Richard Hartmann, Luise Simone Diehl, Grigorij Schamritzkij, Margarethe Gerlach, Karl Mainzinger, Ernestine Schmidt – diese sechs Menschen stehen stellvertretend für die 14.500 Opfer, die unter dem NS-Regime in Hadamar ermordet wurden. In dem ökumenischen Gottesdienst am Mittwoch, 18. November, in der Pfarrkirche St. Johannes Nepomuk in Hadamar lasen die Mitwirkenden die Biografien dieser sechs Personen vor, die aufgrund von einer Behinderung oder einer psychischen Erkrankung ihr Leben verloren. Weihbischof Dr. Thomas Löhr und Ulrike Scherf, die stellvertretende Kirchenpräsidentin der Evangelischen Kirche in Hessen und Nassau (EKHN), nahm an dem Gedenken teil.

Sie predigten gemeinsam im Gedenk-Gottesdienst. Vor dem Altar standen Portraits der sechs ermordeten Menschen, darunter auch Jugendliche, zur Erinnerung, aber auch als Mahnmal. „Wir kennen Namen, Biografien, Schicksale. Sie mahnen uns, sie nicht zu vergessen. Und sie mahnen uns, die Einmaligkeit jedes Menschenlebens zu sehen und für die Würde jedes Leben einzutreten,“ sagte Ulrike Scherf.

© F. Schuld/ Bistum LimburgIm Gottesdienst predigten Weihbischof Dr. Thomas Löhr und die stellvertretende Kirchenpräsidentin der EKHN, Ulrike Scherf.
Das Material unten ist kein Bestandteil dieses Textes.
/-- R4 to R8 (derived): reads in every form: a read-and-clear register answers its value and keeps only the bits of a racing event; the
lowest word of a wide quantity captures the others for its own path alone; an unmapped address reads 0; before there is an access path a
read does nothing, and so does a read command whose address is of another kind. -/
def Obligations.ReadsClearAndCapture : Prop :=
  (∀ s p a racing, (s.mode.up = false ∨ a % 4 ≠ 0 ∨ isRc a = false) → exec (.rcRead p a racing) s = .next s) ∧
  (∀ s p a h racing, s.mode.up = true → a % 4 = 0 → findReg a = some h → h.row.acc = .rc →
    ∃ t, exec (.rcRead p a racing) s = .next t ∧ t.out = s.out ++ [.readData p a (viewReg s p a h)] ∧
      t = emit (.readData p a (viewReg s p a h)) (rcPut p h racing s) ∧ (racing = 0 → viewReg t p a h = 0)) ∧
  (∀ s p (n : Fin 128) (racing : Word), s.mode.up = true → ∃ t, exec (.rcRead p (Addr.ph n 0x9C) racing) s = .next t ∧
    (t.getPh n).cntLim = racing.toNat ∧ (∀ j, j ≠ n.val → t.getPh j = s.getPh j) ∧ Within [.ph, .out] s t) ∧
  (∀ s p a, findReg a = none → readReg p a s = (0, s)) ∧
  (∀ s p a h, s.mode.up = true → a % 4 = 0 → findReg a = some h → captureSet s a h ≠ [] →
    exec (.wideReadCapture p a) s = .next (emit (.readData p a (viewReg s p a h)) (capture p (captureSet s a h) s))) ∧
  (∀ s p a, (s.mode.up = false ∨ a % 4 ≠ 0 ∨ ∀ h, findReg a = some h → captureSet s a h = []) → exec (.wideReadCapture p a) s = .next s) ∧
  (∀ s p l, (∀ q, q ≠ p → (capture p l s).shad q = s.shad q) ∧ Within [.shadow] s (capture p l s)) ∧
  (∀ s p (n : Fin 128), s.mode.up = false →
    exec (.feVsampRead p n) s = .next s ∧ exec (.lfrRead p n) s = .next s ∧ exec (.tbFracRead p) s = .next s) ∧
  (∀ s p (n : Fin 128), Lengths s = true → CapturesWf s → s.mode.up = true →
    ∃ t, exec (.feVsampRead p n) s = .next t ∧ t.out = s.out ++ [.readData p (Addr.fe n 0x84) (viewFe s n .feVsamp)] ∧
      captured t p (Addr.fe n 0x88) = viewFe s n .feIsamp ∧ captured t p (Addr.fe n 0x8C) = viewFe s n .feIcur ∧
      captured t p (Addr.fe n 0x90) = viewFe s n .feSflag ∧ (∀ q, q ≠ p → t.shad q = s.shad q) ∧ Within [.shadow, .out] s t) ∧
  (∀ s p (n : Fin 128), Lengths s = true → CapturesWf s → s.mode.up = true →
    ∃ t, exec (.lfrRead p n) s = .next t ∧ t.out = s.out ++ [.readData p (Addr.ph n 0x100) (bytesWord (s.getPh n).lfr 0)] ∧
      (∀ j, 1 ≤ j → j < 16 → captured t p (Addr.ph n 0x100 + 4 * j) = bytesWord (s.getPh n).lfr j) ∧
      (∀ q, q ≠ p → t.shad q = s.shad q) ∧ Within [.shadow, .out] s t) ∧
  (∀ s p, Lengths s = true → CapturesWf s → s.mode.up = true →
    ∃ t, exec (.tbFracRead p) s = .next t ∧ t.out = s.out ++ [.readData p 0x002084 (wordN s.tb.frac)] ∧
      captured t p 0x002088 = wordOf s.tb.sec 0 ∧ captured t p 0x00208C = wordOf (s.tb.sec % 2 ^ 48) 1 ∧
      captured t p 0x002090 = wordOf s.tb.run 0 ∧ captured t p 0x002094 = wordOf s.tb.run 1 ∧
      (∀ q, q ≠ p → t.shad q = s.shad q) ∧ Within [.shadow, .out] s t)

/-- R180, R313, R323 (derived): writes of RCP_SEL and of the codec's registers, every form: before there is an access path, while the loader
is at work, at another address, refused, and taken for the next block. -/
def Obligations.RecipeWindowAndCodecWrites : Prop :=
  (∀ s p v, s.mode.up = false → exec (.rcpSelWrite p v) s = .next s) ∧
  (∀ s p v, s.mode.up = true → loaderBusy s = true → exec (.rcpSelWrite p v) s = .next (raiseReg Cause.ldrBusy 0x060000 s)) ∧
  (∀ s p v, Lengths s = true → s.mode.up = true → loaderBusy s = false →
    ∃ t, exec (.rcpSelWrite p v) s = .next t ∧ (t.shad p).rcpSel = v &&& 0x13F1F ∧ (t.shad p).rcpWin = rcpSelected s (v &&& 0x13F1F) ∧
      (∀ q, q ≠ p → t.shad q = s.shad q) ∧ Within [.shadow] s t) ∧
  (∀ s p a v, (s.mode.up = false ∨ a < 0x009000 ∨ 0x009100 ≤ a ∨ a % 4 ≠ 0) → exec (.sqzCfgWrite p a v) s = .next s) ∧
  (∀ s p a v, s.mode.up = true → loaderBusy s = true → 0x009000 ≤ a → a < 0x009100 → a % 4 = 0 →
    exec (.sqzCfgWrite p a v) s = .next (raiseReg Cause.ldrBusy a s)) ∧
  (∀ s p (r : Fin 32) v, s.mode.up = true → loaderBusy s = false → field v 0 2 = 3 →
    exec (.sqzCfgWrite p (0x009000 + 4 * r.val) v) s = .next (raise .fabric Cause.sqzWriteBad 0xFF s)) ∧
  (∀ s p (r : Fin 32) v, s.mode.up = true → loaderBusy s = false → (v ≠ 0 ∨ sqzMode s r = 1) →
      (stepOk (field v 0 16) && stepOk (field v 16 16)) = false →
    exec (.sqzCfgWrite p (0x009080 + 4 * r.val) v) s = .next (raise .fabric Cause.sqzWriteBad 0xFF s)) ∧
  (∀ s p (r : Fin 32) v, regsWf 0 s.regs = true → s.mode.up = true → loaderBusy s = false →
      ((stepOk (field v 0 16) && stepOk (field v 16 16)) = true ∨ v = 0 ∧ sqzMode s r ≠ 1) →
    ∃ t, exec (.sqzCfgWrite p (0x009080 + 4 * r.val) v) s = .next t ∧ sqzQv t r = field v 0 16 ∧ sqzQi t r = field v 16 16 ∧
      (t.getSqz r).pend = openMask s r ∧ (∀ a, a ≠ 0x009080 + 4 * r.val → cfgW t a = cfgW s a) ∧ Within [.regs, .sqz, .link] s t) ∧
  (∀ s p (r : Fin 32) v, regsWf 0 s.regs = true → s.mode.up = true → s.mode ≠ .load → s.mode ≠ .service → loaderBusy s = false →
      field v 0 2 ≠ 3 →
    ∃ t, exec (.sqzCfgWrite p (0x009000 + 4 * r.val) v) s = .next t ∧ sqzMode t r = field v 0 2 ∧ sqzVerify t r = sqzVerify s r ∧
      (t.getSqz r).pend = openMask s r ∧ (∀ a, a ≠ 0x009000 + 4 * r.val → cfgW t a = cfgW s a) ∧
      (v.toNat.testBit 2 = sqzVerify s r → Within [.regs, .sqz, .link] s t) ∧
      (v.toNat.testBit 2 ≠ sqzVerify s r → ∃ e, t.fab.events = s.fab.events ++ [e] ∧ e.cause = Cause.regWriteLocked)) ∧
  (∀ s p (r : Fin 32) v, regsWf 0 s.regs = true → (s.mode = .load ∨ s.mode = .service) → loaderBusy s = false → field v 0 2 ≠ 3 →
    ∃ t, exec (.sqzCfgWrite p (0x009000 + 4 * r.val) v) s = .next t ∧ sqzMode t r = field v 0 2 ∧ sqzVerify t r = v.toNat.testBit 2 ∧
      (t.getSqz r).pend = openMask s r ∧ (∀ a, a ≠ 0x009000 + 4 * r.val → cfgW t a = cfgW s a) ∧ Within [.regs, .sqz, .link] s t)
„Erinnerung wird zur Mahnung, Gedenken wird zum Auftrag. Unsere Welt braucht eine Zivilisation der Liebe.“

Weihbischof Dr. Thomas Löhr

Im Zuge der NS-„Euthanasie“ wurden Menschen mit Behinderungen, Beeinträchtigungen oder Störungen in Anstalten gebracht, wie es sie auch in Hadamar gab, um dort systematisch getötet zu werden. Das geschah in Gaskammern, durch überdosierte Medikamente oder vorenthaltene Nahrung. Doch in den Sterbeurkunden wurden stets natürliche Todesursachen angegeben. „Was da geschah war nicht einfach falsch. Es war böse. Das Böse mitten in unserer Welt und mitten in unserer Geschichte,“ so Weihbischof Dr. Löhr. Doch an diese Geschichte müsse erinnert werden: „Die Ermordeten sterben ein zweites Mal, wenn sie aus unserer Erinnerung getilgt werden.“

Dekanatskantor Martin Buschmann und Friederike Buschmann begleiteten den ökumenischen Gottesdienst musikalisch. Die Teilnehmerinnen und Teilnehmer hatten nach der Predigt Zeit ihre eigenen Gedanken zu den Schicksalen der sechs Personen und zu den Verbrechen aufzuschreiben. Diese Gedanken sollten sie mit nach Hause nehmen und aufbewahren, als Andenken.

 

In der Tötungsanstalt Hadamar wurden neben den sechs Personen, deren Biografien in dem Gottesdienst vorgestellt wurden, 14.500 weitere Menschen mit Behinderungen oder Störungen in den Jahren 1941-1945 ermordet. Dort befindet sich nun eine Gedenkstätte für die Opfer des NS-„Euthanasie“. Im medizinischen Sinne beschreibt „Euthanasie“ die Erleichterung des Sterbens durch Narkotisierung oder die absichtliche Herbeiführung des Todes bei unheilbaren Krankheiten. Im Nationalsozialismus wurde sie als Vorwand verwendet, um Menschen mit Behinderungen zu töten. Zwischen 1939 und 1945 verloren deutschlandweit insgesamt 300.000 psychisch kranke und behinderte Menschen unter der nationalsozialistischen Herrschaft ihr Leben.